### TASK ITEM
Using the records that appear below, write out exactly the lines from the one with "Nanoseconds of a counter. -/" through the one with "s.flag CTR_SEL.enable a", keeping both end lines.

[Collected data]
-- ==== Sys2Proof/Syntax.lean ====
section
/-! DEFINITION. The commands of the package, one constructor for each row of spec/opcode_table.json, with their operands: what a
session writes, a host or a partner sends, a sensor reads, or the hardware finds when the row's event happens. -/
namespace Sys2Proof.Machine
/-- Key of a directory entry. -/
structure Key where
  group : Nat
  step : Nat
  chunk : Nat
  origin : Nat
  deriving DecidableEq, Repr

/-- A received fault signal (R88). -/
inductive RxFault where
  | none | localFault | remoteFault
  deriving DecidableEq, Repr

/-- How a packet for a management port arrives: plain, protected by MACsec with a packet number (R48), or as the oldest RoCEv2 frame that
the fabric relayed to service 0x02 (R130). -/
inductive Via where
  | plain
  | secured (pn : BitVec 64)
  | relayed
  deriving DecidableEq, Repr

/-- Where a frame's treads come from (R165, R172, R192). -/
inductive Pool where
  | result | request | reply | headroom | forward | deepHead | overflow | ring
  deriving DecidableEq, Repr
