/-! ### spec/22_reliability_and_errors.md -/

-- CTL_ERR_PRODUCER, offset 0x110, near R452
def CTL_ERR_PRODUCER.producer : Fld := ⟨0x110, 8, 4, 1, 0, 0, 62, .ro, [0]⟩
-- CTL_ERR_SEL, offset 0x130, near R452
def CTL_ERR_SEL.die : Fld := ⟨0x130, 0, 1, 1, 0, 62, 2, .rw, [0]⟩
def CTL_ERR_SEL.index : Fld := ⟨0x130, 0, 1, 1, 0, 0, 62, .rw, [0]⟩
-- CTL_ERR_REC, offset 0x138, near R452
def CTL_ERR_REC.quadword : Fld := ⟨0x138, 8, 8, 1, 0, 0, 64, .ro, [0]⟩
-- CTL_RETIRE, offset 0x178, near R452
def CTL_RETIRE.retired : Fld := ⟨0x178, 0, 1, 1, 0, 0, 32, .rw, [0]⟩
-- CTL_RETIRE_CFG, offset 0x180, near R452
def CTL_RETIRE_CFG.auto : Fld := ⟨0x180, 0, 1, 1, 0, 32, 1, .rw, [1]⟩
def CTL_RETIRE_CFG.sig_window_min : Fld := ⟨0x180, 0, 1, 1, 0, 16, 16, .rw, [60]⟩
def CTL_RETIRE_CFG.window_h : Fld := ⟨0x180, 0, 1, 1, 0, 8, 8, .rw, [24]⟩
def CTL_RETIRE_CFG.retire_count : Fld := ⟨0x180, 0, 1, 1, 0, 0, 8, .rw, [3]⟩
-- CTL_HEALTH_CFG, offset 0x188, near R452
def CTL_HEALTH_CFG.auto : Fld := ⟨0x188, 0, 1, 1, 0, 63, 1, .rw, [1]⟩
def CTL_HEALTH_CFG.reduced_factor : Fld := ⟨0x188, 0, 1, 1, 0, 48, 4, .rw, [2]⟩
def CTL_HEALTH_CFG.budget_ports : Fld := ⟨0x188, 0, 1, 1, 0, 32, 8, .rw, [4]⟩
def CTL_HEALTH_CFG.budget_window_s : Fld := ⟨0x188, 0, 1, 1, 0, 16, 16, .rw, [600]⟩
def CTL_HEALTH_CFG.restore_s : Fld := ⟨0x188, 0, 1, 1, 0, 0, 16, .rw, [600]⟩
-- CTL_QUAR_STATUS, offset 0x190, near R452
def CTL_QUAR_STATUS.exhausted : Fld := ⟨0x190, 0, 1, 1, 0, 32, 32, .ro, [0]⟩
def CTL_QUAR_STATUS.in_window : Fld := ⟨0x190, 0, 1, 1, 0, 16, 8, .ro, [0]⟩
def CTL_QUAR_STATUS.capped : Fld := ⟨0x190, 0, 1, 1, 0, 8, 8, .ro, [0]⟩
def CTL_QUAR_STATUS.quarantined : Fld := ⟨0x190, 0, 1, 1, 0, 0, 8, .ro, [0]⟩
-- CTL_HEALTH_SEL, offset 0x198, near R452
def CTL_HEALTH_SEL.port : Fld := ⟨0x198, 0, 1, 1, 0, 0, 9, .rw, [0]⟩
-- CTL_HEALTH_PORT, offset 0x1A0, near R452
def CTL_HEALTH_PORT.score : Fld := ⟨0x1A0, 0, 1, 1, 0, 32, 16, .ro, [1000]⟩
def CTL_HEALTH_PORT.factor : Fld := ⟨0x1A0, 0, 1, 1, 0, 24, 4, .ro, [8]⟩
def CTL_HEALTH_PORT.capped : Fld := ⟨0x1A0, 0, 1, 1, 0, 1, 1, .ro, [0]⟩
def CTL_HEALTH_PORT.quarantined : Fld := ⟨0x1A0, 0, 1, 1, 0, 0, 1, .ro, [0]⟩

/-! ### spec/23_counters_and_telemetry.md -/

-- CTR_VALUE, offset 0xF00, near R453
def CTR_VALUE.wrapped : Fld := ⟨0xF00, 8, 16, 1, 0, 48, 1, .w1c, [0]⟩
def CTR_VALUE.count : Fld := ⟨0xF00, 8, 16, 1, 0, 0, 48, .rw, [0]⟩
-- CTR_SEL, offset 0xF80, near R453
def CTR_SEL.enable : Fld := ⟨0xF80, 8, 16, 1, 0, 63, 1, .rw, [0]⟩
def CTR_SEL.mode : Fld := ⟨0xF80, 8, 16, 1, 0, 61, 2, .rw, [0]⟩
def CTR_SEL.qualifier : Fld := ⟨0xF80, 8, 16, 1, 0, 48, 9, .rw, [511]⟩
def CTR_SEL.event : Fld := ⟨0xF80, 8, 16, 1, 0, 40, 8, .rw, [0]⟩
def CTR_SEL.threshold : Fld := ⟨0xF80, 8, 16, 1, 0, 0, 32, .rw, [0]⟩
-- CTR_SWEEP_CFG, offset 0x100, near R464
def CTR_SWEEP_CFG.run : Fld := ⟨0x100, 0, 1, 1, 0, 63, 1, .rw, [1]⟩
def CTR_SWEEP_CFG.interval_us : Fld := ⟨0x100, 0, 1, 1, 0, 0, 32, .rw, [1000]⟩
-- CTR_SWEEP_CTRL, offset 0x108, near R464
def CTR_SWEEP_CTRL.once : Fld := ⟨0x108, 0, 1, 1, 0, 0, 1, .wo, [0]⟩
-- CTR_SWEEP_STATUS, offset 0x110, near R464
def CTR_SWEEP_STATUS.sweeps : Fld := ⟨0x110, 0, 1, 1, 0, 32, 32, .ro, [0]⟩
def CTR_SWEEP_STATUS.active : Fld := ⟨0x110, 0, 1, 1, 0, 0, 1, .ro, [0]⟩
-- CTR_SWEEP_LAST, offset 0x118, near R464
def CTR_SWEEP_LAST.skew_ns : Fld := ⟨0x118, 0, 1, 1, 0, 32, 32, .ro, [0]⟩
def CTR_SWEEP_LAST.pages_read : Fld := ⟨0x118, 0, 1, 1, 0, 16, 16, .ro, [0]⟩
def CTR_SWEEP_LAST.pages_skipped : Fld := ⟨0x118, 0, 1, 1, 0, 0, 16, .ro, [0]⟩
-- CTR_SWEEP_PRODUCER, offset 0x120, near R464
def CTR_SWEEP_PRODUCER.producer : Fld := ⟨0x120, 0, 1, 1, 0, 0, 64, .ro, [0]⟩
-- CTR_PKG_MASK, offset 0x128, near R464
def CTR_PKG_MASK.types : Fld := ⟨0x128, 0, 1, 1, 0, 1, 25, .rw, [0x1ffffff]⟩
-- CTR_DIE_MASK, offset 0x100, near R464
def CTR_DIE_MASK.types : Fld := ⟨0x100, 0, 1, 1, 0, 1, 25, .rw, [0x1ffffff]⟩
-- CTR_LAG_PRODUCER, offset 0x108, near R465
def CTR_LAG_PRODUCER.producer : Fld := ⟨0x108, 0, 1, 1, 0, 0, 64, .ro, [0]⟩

* * *

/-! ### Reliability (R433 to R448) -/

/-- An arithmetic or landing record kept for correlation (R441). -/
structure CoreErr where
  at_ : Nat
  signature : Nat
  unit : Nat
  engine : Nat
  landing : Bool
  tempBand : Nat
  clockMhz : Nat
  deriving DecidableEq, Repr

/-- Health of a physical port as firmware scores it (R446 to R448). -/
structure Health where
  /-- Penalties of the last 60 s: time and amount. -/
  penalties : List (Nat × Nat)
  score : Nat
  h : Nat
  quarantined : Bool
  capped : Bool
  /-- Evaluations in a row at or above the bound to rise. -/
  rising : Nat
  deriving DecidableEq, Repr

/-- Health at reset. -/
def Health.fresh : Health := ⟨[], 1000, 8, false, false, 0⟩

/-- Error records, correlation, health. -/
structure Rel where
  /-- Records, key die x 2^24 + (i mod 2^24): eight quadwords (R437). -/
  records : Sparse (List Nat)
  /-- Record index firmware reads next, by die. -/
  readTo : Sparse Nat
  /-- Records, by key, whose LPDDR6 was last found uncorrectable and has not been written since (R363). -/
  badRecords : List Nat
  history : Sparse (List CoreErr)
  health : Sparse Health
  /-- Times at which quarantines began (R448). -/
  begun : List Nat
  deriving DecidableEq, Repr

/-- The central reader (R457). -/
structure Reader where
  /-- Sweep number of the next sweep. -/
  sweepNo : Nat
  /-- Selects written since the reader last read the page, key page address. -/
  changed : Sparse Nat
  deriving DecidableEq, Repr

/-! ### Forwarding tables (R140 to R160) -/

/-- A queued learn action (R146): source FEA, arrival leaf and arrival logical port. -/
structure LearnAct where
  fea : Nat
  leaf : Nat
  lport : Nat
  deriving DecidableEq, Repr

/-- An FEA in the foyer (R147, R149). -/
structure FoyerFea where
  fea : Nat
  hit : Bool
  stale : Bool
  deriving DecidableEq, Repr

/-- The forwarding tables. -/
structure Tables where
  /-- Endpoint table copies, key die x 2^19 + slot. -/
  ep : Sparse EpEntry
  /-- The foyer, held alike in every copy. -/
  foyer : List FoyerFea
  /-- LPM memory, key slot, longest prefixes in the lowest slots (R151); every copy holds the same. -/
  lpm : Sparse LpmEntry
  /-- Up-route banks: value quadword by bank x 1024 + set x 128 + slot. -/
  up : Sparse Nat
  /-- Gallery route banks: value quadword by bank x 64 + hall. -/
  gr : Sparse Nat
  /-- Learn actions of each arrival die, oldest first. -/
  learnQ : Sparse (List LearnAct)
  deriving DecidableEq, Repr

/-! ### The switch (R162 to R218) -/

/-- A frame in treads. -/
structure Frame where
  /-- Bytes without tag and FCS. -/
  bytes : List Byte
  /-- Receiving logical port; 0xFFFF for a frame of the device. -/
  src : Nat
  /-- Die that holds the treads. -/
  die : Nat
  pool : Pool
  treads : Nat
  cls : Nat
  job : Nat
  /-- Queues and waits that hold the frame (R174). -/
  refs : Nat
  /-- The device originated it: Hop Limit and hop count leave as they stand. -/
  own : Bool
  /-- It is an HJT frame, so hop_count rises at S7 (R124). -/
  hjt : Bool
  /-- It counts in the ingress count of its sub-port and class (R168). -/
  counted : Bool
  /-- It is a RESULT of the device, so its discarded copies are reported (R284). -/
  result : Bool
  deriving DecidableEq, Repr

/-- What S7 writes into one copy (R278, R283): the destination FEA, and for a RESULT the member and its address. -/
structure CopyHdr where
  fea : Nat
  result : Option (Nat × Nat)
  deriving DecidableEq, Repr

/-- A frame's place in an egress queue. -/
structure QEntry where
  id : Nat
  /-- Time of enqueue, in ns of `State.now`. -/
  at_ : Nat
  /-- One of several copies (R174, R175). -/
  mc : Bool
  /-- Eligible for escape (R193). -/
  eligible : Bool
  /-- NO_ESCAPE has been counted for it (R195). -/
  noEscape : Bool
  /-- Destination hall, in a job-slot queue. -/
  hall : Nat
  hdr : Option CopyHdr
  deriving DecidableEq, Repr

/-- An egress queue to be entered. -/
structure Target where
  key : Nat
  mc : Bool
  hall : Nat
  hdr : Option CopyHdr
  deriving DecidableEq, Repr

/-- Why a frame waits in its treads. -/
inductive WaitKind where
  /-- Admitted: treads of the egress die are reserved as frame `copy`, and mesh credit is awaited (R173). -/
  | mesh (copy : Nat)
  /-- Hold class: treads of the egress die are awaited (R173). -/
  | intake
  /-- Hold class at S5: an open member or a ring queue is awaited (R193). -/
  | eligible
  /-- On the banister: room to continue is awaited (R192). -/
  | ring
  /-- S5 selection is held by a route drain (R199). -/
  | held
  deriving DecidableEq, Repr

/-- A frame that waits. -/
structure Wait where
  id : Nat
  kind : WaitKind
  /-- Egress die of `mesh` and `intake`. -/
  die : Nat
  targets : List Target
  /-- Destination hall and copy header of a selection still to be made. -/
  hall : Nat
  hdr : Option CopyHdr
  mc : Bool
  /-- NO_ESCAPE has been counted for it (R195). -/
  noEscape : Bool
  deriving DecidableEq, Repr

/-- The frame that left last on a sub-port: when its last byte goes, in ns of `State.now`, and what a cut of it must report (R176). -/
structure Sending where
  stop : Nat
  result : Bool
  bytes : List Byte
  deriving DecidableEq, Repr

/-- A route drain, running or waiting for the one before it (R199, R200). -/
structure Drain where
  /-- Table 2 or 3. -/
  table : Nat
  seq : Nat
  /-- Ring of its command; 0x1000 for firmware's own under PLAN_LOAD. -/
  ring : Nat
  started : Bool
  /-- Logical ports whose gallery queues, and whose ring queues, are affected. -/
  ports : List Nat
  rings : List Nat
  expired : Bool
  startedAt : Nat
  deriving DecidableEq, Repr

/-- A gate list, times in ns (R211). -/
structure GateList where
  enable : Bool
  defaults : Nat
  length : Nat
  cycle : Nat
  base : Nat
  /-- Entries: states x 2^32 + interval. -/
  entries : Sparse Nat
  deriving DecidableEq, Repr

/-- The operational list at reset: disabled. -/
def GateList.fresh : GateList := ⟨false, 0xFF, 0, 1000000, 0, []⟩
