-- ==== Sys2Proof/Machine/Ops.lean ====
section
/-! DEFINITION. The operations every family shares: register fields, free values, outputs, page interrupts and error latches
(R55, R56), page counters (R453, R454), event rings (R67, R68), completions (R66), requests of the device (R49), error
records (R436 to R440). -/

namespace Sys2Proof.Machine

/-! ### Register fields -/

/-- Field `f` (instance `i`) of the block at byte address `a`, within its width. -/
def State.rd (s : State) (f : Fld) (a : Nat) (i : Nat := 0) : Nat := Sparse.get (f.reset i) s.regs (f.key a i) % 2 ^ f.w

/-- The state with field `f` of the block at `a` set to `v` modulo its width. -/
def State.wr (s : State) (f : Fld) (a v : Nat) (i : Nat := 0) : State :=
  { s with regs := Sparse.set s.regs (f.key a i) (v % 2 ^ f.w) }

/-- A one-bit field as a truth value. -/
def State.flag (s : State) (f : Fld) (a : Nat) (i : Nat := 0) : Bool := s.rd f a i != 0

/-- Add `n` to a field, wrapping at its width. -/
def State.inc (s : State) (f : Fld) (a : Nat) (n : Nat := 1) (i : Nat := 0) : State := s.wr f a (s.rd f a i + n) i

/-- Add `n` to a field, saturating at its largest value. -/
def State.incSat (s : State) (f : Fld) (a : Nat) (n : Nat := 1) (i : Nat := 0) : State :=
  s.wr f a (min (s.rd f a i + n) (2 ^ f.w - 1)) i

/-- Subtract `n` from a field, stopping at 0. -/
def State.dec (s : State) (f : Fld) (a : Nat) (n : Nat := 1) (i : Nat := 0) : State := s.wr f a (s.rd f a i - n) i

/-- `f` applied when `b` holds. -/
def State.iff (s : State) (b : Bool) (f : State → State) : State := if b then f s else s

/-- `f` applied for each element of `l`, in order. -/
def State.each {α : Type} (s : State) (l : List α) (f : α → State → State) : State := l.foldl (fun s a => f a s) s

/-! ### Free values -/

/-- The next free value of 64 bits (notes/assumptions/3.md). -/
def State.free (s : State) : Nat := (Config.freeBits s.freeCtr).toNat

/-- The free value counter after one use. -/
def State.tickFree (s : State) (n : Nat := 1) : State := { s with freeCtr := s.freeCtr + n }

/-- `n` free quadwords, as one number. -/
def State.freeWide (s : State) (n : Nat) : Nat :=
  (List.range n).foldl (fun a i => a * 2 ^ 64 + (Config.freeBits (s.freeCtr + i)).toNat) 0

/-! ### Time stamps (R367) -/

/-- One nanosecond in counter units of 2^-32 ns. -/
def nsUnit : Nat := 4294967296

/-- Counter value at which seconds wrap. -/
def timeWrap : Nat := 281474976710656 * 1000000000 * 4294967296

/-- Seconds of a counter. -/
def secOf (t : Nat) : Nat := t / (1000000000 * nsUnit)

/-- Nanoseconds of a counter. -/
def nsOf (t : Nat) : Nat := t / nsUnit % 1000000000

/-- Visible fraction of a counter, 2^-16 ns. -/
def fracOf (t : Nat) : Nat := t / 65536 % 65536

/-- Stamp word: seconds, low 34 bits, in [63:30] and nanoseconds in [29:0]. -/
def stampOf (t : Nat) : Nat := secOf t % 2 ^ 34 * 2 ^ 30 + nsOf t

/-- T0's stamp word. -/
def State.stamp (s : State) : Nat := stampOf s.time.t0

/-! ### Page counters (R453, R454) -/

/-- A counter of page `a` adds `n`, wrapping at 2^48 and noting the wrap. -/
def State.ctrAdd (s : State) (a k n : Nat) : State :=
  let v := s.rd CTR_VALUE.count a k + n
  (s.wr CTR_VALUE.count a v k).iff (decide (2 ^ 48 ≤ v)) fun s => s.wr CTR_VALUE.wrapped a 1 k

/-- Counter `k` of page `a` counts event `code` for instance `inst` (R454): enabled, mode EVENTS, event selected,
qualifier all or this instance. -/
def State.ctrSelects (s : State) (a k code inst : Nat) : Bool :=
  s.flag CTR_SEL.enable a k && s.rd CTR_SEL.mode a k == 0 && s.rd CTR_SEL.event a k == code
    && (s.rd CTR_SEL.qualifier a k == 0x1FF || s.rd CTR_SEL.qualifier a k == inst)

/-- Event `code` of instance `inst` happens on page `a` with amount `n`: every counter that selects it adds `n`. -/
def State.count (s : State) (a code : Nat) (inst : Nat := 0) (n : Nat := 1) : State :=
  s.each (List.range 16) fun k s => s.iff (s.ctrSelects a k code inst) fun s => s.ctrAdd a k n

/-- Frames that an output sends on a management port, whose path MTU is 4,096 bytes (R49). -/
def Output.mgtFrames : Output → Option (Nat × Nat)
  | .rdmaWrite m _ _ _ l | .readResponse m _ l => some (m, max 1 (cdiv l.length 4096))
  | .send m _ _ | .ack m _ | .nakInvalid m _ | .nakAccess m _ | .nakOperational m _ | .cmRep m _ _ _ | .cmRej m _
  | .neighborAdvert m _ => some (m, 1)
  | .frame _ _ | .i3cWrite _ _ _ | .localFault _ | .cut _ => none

### ANSWER
/-- Nanoseconds of a counter. -/
def nsOf (t : Nat) : Nat := t / nsUnit % 1000000000

/-- Visible fraction of a counter, 2^-16 ns. -/
def fracOf (t : Nat) : Nat := t / 65536 % 65536

/-- Stamp word: seconds, low 34 bits, in [63:30] and nanoseconds in [29:0]. -/
def stampOf (t : Nat) : Nat := secOf t % 2 ^ 34 * 2 ^ 30 + nsOf t

/-- T0's stamp word. -/
def State.stamp (s : State) : Nat := stampOf s.time.t0

/-! ### Page counters (R453, R454) -/

/-- A counter of page `a` adds `n`, wrapping at 2^48 and noting the wrap. -/
def State.ctrAdd (s : State) (a k n : Nat) : State :=
  let v := s.rd CTR_VALUE.count a k + n
  (s.wr CTR_VALUE.count a v k).iff (decide (2 ^ 48 ≤ v)) fun s => s.wr CTR_VALUE.wrapped a 1 k

/-- Counter `k` of page `a` counts event `code` for instance `inst` (R454): enabled, mode EVENTS, event selected,
qualifier all or this instance. -/
def State.ctrSelects (s : State) (a k code inst : Nat) : Bool :=
  s.flag CTR_SEL.enable a k && s.rd CTR_SEL.mode a k == 0 && s.rd CTR_SEL.event a k == code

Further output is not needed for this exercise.